- _EXERCISE DATA_:
● ● ● ●
-- ==== Sys2Proof/Laws/Exec.lean ====
section
/-! SUPPORT. `exec` at each command is one call of its meaning. -/

namespace Sys2Proof.Machine

open Sys2Proof
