@[simp] theorem Block.setOpen_now (b : Block) (f : Fld) : (b.setOpen f).now = b.now := id rfl
@[simp] theorem Block.setOpen_inuse (b : Block) (f : Fld) : (b.setOpen f).inuse = b.inuse := id rfl
@[simp] theorem Block.setOpen_out (b : Block) (f : Fld) : (b.setOpen f).out = b.out := id rfl
@[simp] theorem Block.setOpen_sys (b : Block) (f : Fld) : (b.setOpen f).sys = b.sys := id rfl
@[simp] theorem Block.setOpen_fab (b : Block) (f : Fld) : (b.setOpen f).fab = b.fab := id rfl
@[simp] theorem Block.setOpen_img (b : Block) (f : Fld) : (b.setOpen f).img = b.img := id rfl
@[simp] theorem Block.setOpen_chans (b : Block) (f : Fld) : (b.setOpen f).chans = b.chans := id rfl
@[simp] theorem Block.setOpen_cells (b : Block) (f : Fld) : (b.setOpen f).cells = b.cells := id rfl
@[simp] theorem Block.setOpen_scopes (b : Block) (f : Fld) : (b.setOpen f).scopes = b.scopes := id rfl
@[simp] theorem Block.setOpen_pairs (b : Block) (f : Fld) : (b.setOpen f).pairs = b.pairs := id rfl
@[simp] theorem Block.setOpen_evtIn (b : Block) (f : Fld) : (b.setOpen f).evtIn = b.evtIn := id rfl
@[simp] theorem Block.setOpen_pwr (b : Block) (f : Fld) : (b.setOpen f).pwr = b.pwr := id rfl
@[simp] theorem Block.setOpen_mode (b : Block) (f : Fld) : (b.setOpen f).mode = b.mode := id rfl
@[simp] theorem Block.setOpen_tarn (b : Block) (f : Fld) : (b.setOpen f).tarn = b.tarn := id rfl
@[simp] theorem Block.setOpen_loop (b : Block) (f : Fld) : (b.setOpen f).loop = b.loop := id rfl
@[simp] theorem Block.setOpen_solver (b : Block) (f : Fld) : (b.setOpen f).solver = b.solver := id rfl
@[simp] theorem Block.setOpen_fusion (b : Block) (f : Fld) : (b.setOpen f).fusion = b.fusion := id rfl
@[simp] theorem Block.setOpen_gnss (b : Block) (f : Fld) : (b.setOpen f).gnss = b.gnss := id rfl
@[simp] theorem Block.setOpen_bkp (b : Block) (f : Fld) : (b.setOpen f).bkp = b.bkp := id rfl
@[simp] theorem Block.setOpen_sst (b : Block) (f : Fld) : (b.setOpen f).sst = b.sst := id rfl
@[simp] theorem Block.setOpen_steer (b : Block) (f : Fld) : (b.setOpen f).steer = b.steer := id rfl
@[simp] theorem Block.setOpen_cvy (b : Block) (f : Fld) : (b.setOpen f).cvy = b.cvy := id rfl
@[simp] theorem Block.setOpen_yld (b : Block) (f : Fld) : (b.setOpen f).yld = b.yld := id rfl
@[simp] theorem Block.setOpen_tile (b : Block) (f : Fld) : (b.setOpen f).tile = b.tile := id rfl
@[simp] theorem Block.setOpen_can (b : Block) (f : Fld) : (b.setOpen f).can = b.can := id rfl
@[simp] theorem Block.setOpen_eth (b : Block) (f : Fld) : (b.setOpen f).eth = b.eth := id rfl
@[simp] theorem Block.setOpen_ehr (b : Block) (f : Fld) : (b.setOpen f).ehr = b.ehr := id rfl
@[simp] theorem Block.setOpen_dsp (b : Block) (f : Fld) : (b.setOpen f).dsp = b.dsp := id rfl
@[simp] theorem Block.setOpen_evr (b : Block) (f : Fld) : (b.setOpen f).evr = b.evr := id rfl
@[simp] theorem Block.setOpen_poison (b : Block) (f : Fld) : (b.setOpen f).poison = b.poison := id rfl
@[simp] theorem Block.setOpen_corrected (b : Block) (f : Fld) : (b.setOpen f).corrected = b.corrected := id rfl
@[simp] theorem Block.setOpen_hlt (b : Block) (f : Fld) : (b.setOpen f).hlt = b.hlt := id rfl
@[simp] theorem Block.setOpen_cry (b : Block) (f : Fld) : (b.setOpen f).cry = b.cry := id rfl
@[simp] theorem Block.setOpen_dram (b : Block) (f : Fld) : (b.setOpen f).dram = b.dram := id rfl
@[simp] theorem Block.setOpen_upd (b : Block) (f : Fld) : (b.setOpen f).upd = b.upd := id rfl
@[simp] theorem Block.setOpen_whd (b : Block) (f : Fld) : (b.setOpen f).whd = b.whd := id rfl

@[simp] theorem Block.send_now (b : Block) (p : Packet) : (b.send p).now = b.now := id rfl
@[simp] theorem Block.send_regs (b : Block) (p : Packet) : (b.send p).regs = b.regs := id rfl
@[simp] theorem Block.send_inuse (b : Block) (p : Packet) : (b.send p).inuse = b.inuse := id rfl
@[simp] theorem Block.send_free (b : Block) (p : Packet) : (b.send p).free = b.free := id rfl
@[simp] theorem Block.send_sys (b : Block) (p : Packet) : (b.send p).sys = b.sys := id rfl
@[simp] theorem Block.send_fab (b : Block) (p : Packet) : (b.send p).fab = b.fab := id rfl
@[simp] theorem Block.send_img (b : Block) (p : Packet) : (b.send p).img = b.img := id rfl
@[simp] theorem Block.send_chans (b : Block) (p : Packet) : (b.send p).chans = b.chans := id rfl
@[simp] theorem Block.send_cells (b : Block) (p : Packet) : (b.send p).cells = b.cells := id rfl
@[simp] theorem Block.send_scopes (b : Block) (p : Packet) : (b.send p).scopes = b.scopes := id rfl
@[simp] theorem Block.send_pairs (b : Block) (p : Packet) : (b.send p).pairs = b.pairs := id rfl
@[simp] theorem Block.send_evtIn (b : Block) (p : Packet) : (b.send p).evtIn = b.evtIn := id rfl
@[simp] theorem Block.send_pwr (b : Block) (p : Packet) : (b.send p).pwr = b.pwr := id rfl
@[simp] theorem Block.send_mode (b : Block) (p : Packet) : (b.send p).mode = b.mode := id rfl
@[simp] theorem Block.send_tarn (b : Block) (p : Packet) : (b.send p).tarn = b.tarn := id rfl
@[simp] theorem Block.send_loop (b : Block) (p : Packet) : (b.send p).loop = b.loop := id rfl
@[simp] theorem Block.send_solver (b : Block) (p : Packet) : (b.send p).solver = b.solver := id rfl
@[simp] theorem Block.send_fusion (b : Block) (p : Packet) : (b.send p).fusion = b.fusion := id rfl
@[simp] theorem Block.send_gnss (b : Block) (p : Packet) : (b.send p).gnss = b.gnss := id rfl
@[simp] theorem Block.send_bkp (b : Block) (p : Packet) : (b.send p).bkp = b.bkp := id rfl
@[simp] theorem Block.send_sst (b : Block) (p : Packet) : (b.send p).sst = b.sst := id rfl
@[simp] theorem Block.send_steer (b : Block) (p : Packet) : (b.send p).steer = b.steer := id rfl
@[simp] theorem Block.send_cvy (b : Block) (p : Packet) : (b.send p).cvy = b.cvy := id rfl
@[simp] theorem Block.send_yld (b : Block) (p : Packet) : (b.send p).yld = b.yld := id rfl
@[simp] theorem Block.send_tile (b : Block) (p : Packet) : (b.send p).tile = b.tile := id rfl
@[simp] theorem Block.send_can (b : Block) (p : Packet) : (b.send p).can = b.can := id rfl
@[simp] theorem Block.send_eth (b : Block) (p : Packet) : (b.send p).eth = b.eth := id rfl
@[simp] theorem Block.send_ehr (b : Block) (p : Packet) : (b.send p).ehr = b.ehr := id rfl
@[simp] theorem Block.send_dsp (b : Block) (p : Packet) : (b.send p).dsp = b.dsp := id rfl
@[simp] theorem Block.send_evr (b : Block) (p : Packet) : (b.send p).evr = b.evr := id rfl
@[simp] theorem Block.send_poison (b : Block) (p : Packet) : (b.send p).poison = b.poison := id rfl
@[simp] theorem Block.send_corrected (b : Block) (p : Packet) : (b.send p).corrected = b.corrected := id rfl
@[simp] theorem Block.send_hlt (b : Block) (p : Packet) : (b.send p).hlt = b.hlt := id rfl
@[simp] theorem Block.send_cry (b : Block) (p : Packet) : (b.send p).cry = b.cry := id rfl
@[simp] theorem Block.send_dram (b : Block) (p : Packet) : (b.send p).dram = b.dram := id rfl
@[simp] theorem Block.send_upd (b : Block) (p : Packet) : (b.send p).upd = b.upd := id rfl
@[simp] theorem Block.send_whd (b : Block) (p : Packet) : (b.send p).whd = b.whd := id rfl
@[simp] theorem Block.get_send (b : Block) (p : Packet) (k : Fld) : (b.send p).get k = b.get k := id rfl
● ● ● ●
- _EXERCISE BRIEF_:
The first line of the listing above through the line containing "f).steer = b.steer := id rfl": print exactly that, both ends included.

- _FINAL ANSWER_:
-- ==== Sys2Proof/Laws/Exec.lean ====
section
/-! SUPPORT. `exec` at each command is one call of its meaning. -/

namespace Sys2Proof.Machine

open Sys2Proof
@[simp] theorem Block.setOpen_now (b : Block) (f : Fld) : (b.setOpen f).now = b.now := id rfl
@[simp] theorem Block.setOpen_inuse (b : Block) (f : Fld) : (b.setOpen f).inuse = b.inuse := id rfl
@[simp] theorem Block.setOpen_out (b : Block) (f : Fld) : (b.setOpen f).out = b.out := id rfl
@[simp] theorem Block.setOpen_sys (b : Block) (f : Fld) : (b.setOpen f).sys = b.sys := id rfl
@[simp] theorem Block.setOpen_fab (b : Block) (f : Fld) : (b.setOpen f).fab = b.fab := id rfl
@[simp] theorem Block.setOpen_img (b : Block) (f : Fld) : (b.setOpen f).img = b.img := id rfl
@[simp] theorem Block.setOpen_chans (b : Block) (f : Fld) : (b.setOpen f).chans = b.chans := id rfl
@[simp] theorem Block.setOpen_cells (b : Block) (f : Fld) : (b.setOpen f).cells = b.cells := id rfl
@[simp] theorem Block.setOpen_scopes (b : Block) (f : Fld) : (b.setOpen f).scopes = b.scopes := id rfl
@[simp] theorem Block.setOpen_pairs (b : Block) (f : Fld) : (b.setOpen f).pairs = b.pairs := id rfl
@[simp] theorem Block.setOpen_evtIn (b : Block) (f : Fld) : (b.setOpen f).evtIn = b.evtIn := id rfl
@[simp] theorem Block.setOpen_pwr (b : Block) (f : Fld) : (b.setOpen f).pwr = b.pwr := id rfl
@[simp] theorem Block.setOpen_mode (b : Block) (f : Fld) : (b.setOpen f).mode = b.mode := id rfl
@[simp] theorem Block.setOpen_tarn (b : Block) (f : Fld) : (b.setOpen f).tarn = b.tarn := id rfl
@[simp] theorem Block.setOpen_loop (b : Block) (f : Fld) : (b.setOpen f).loop = b.loop := id rfl
@[simp] theorem Block.setOpen_solver (b : Block) (f : Fld) : (b.setOpen f).solver = b.solver := id rfl
@[simp] theorem Block.setOpen_fusion (b : Block) (f : Fld) : (b.setOpen f).fusion = b.fusion := id rfl
@[simp] theorem Block.setOpen_gnss (b : Block) (f : Fld) : (b.setOpen f).gnss = b.gnss := id rfl
@[simp] theorem Block.setOpen_bkp (b : Block) (f : Fld) : (b.setOpen f).bkp = b.bkp := id rfl
@[simp] theorem Block.setOpen_sst (b : Block) (f : Fld) : (b.setOpen f).sst = b.sst := id rfl
@[simp] theorem Block.setOpen_steer (b : Block) (f : Fld) : (b.setOpen f).steer = b.steer := id rfl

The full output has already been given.